____ Records to use
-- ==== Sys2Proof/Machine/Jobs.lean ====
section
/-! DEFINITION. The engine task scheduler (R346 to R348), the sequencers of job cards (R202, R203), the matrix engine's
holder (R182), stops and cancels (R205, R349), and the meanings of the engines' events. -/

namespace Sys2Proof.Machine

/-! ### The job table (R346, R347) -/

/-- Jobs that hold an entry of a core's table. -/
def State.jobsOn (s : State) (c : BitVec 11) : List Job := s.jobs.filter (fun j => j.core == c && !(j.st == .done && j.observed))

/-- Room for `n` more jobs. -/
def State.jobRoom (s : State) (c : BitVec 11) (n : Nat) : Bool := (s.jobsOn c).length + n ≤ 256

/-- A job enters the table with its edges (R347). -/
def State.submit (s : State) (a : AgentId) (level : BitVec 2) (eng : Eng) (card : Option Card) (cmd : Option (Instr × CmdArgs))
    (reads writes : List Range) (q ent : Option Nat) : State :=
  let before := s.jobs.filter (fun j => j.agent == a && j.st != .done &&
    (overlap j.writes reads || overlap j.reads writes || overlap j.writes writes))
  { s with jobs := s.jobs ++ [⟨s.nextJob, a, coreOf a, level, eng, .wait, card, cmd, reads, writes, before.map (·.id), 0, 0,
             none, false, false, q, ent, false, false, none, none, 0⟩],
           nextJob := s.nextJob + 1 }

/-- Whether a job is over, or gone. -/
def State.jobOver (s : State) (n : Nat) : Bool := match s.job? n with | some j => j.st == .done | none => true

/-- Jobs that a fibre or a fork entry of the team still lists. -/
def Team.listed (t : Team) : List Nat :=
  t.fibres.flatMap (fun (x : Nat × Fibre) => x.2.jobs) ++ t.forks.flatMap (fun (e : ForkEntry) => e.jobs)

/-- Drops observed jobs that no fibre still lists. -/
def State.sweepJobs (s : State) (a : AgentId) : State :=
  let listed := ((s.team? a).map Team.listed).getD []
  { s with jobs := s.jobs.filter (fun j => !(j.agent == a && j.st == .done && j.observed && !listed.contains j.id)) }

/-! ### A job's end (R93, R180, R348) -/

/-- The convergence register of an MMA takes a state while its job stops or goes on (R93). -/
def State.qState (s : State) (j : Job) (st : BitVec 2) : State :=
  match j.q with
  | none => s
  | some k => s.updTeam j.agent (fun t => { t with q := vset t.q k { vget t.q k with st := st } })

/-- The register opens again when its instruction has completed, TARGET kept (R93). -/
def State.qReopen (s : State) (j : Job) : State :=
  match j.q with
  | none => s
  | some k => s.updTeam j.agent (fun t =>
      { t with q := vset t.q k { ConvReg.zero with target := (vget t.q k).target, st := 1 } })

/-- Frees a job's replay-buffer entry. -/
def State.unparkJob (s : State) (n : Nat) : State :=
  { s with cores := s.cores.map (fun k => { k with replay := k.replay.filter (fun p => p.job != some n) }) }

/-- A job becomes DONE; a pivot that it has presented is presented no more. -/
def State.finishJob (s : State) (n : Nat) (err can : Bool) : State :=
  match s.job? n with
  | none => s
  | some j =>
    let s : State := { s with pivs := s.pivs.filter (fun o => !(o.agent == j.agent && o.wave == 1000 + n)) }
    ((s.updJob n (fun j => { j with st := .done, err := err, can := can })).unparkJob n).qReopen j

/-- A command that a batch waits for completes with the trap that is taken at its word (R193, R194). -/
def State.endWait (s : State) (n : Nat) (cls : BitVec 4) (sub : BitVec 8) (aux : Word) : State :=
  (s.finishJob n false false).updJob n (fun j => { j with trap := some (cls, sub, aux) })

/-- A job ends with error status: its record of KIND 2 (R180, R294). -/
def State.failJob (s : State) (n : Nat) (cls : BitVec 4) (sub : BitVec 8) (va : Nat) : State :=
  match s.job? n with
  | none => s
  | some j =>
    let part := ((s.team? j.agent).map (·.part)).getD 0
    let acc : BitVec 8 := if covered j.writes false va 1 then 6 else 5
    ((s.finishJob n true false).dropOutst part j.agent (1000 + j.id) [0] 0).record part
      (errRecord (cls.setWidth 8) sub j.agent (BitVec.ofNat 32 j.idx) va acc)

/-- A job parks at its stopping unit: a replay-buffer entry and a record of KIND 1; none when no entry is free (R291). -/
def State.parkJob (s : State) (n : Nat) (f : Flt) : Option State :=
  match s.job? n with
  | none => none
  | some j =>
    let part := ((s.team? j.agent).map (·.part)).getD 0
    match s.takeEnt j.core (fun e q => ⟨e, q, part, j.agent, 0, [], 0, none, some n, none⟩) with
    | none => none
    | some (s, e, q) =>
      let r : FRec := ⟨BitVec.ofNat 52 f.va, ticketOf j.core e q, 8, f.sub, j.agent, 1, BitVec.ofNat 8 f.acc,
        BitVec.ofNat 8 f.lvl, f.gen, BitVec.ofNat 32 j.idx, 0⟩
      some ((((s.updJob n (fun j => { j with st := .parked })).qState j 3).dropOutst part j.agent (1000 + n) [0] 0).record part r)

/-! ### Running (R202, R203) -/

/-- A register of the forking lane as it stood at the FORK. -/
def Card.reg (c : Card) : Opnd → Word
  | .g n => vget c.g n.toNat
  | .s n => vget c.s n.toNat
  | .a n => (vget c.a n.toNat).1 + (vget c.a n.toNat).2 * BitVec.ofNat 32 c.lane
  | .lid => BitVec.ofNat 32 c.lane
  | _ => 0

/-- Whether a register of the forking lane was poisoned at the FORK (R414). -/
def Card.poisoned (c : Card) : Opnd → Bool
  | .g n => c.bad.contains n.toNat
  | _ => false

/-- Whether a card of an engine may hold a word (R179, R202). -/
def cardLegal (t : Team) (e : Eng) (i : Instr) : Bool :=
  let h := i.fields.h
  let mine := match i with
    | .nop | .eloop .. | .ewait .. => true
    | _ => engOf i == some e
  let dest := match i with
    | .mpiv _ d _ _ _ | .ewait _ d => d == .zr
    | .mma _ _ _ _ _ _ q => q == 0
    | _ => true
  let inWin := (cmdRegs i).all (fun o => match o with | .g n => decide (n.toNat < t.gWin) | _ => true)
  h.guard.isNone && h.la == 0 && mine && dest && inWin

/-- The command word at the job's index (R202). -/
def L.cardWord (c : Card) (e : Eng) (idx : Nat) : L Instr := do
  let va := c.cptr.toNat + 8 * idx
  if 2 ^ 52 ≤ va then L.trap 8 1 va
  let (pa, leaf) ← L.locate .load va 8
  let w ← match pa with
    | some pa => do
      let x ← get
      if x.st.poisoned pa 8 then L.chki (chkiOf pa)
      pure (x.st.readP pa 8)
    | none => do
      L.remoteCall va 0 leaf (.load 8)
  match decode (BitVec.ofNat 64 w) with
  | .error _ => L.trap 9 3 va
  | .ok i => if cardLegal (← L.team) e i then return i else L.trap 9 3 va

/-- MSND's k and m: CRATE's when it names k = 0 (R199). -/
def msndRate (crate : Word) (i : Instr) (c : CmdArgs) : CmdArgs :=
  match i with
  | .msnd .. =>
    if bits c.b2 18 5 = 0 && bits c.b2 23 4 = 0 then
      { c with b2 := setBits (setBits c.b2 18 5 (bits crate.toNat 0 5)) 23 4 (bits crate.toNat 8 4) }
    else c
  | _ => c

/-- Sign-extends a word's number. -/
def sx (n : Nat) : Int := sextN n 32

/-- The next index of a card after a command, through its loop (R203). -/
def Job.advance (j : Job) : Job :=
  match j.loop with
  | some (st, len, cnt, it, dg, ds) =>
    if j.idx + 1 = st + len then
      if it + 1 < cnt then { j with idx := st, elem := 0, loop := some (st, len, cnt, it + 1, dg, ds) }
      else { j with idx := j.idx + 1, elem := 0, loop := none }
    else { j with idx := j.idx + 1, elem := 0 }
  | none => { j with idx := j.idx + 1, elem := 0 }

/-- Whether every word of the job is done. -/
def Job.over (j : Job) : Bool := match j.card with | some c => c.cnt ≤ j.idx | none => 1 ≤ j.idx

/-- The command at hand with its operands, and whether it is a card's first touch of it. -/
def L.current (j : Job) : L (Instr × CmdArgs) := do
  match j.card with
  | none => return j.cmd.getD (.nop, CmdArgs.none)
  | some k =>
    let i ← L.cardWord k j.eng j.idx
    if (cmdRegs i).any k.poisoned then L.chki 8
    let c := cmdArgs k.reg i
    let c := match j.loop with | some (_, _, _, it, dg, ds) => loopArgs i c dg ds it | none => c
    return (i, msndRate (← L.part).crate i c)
________
## Goal of the exercise
The lines to copy are those in the listing that contain "dest".

## Response to the exercise
  let dest := match i with
  h.guard.isNone && h.la == 0 && mine && dest && inWin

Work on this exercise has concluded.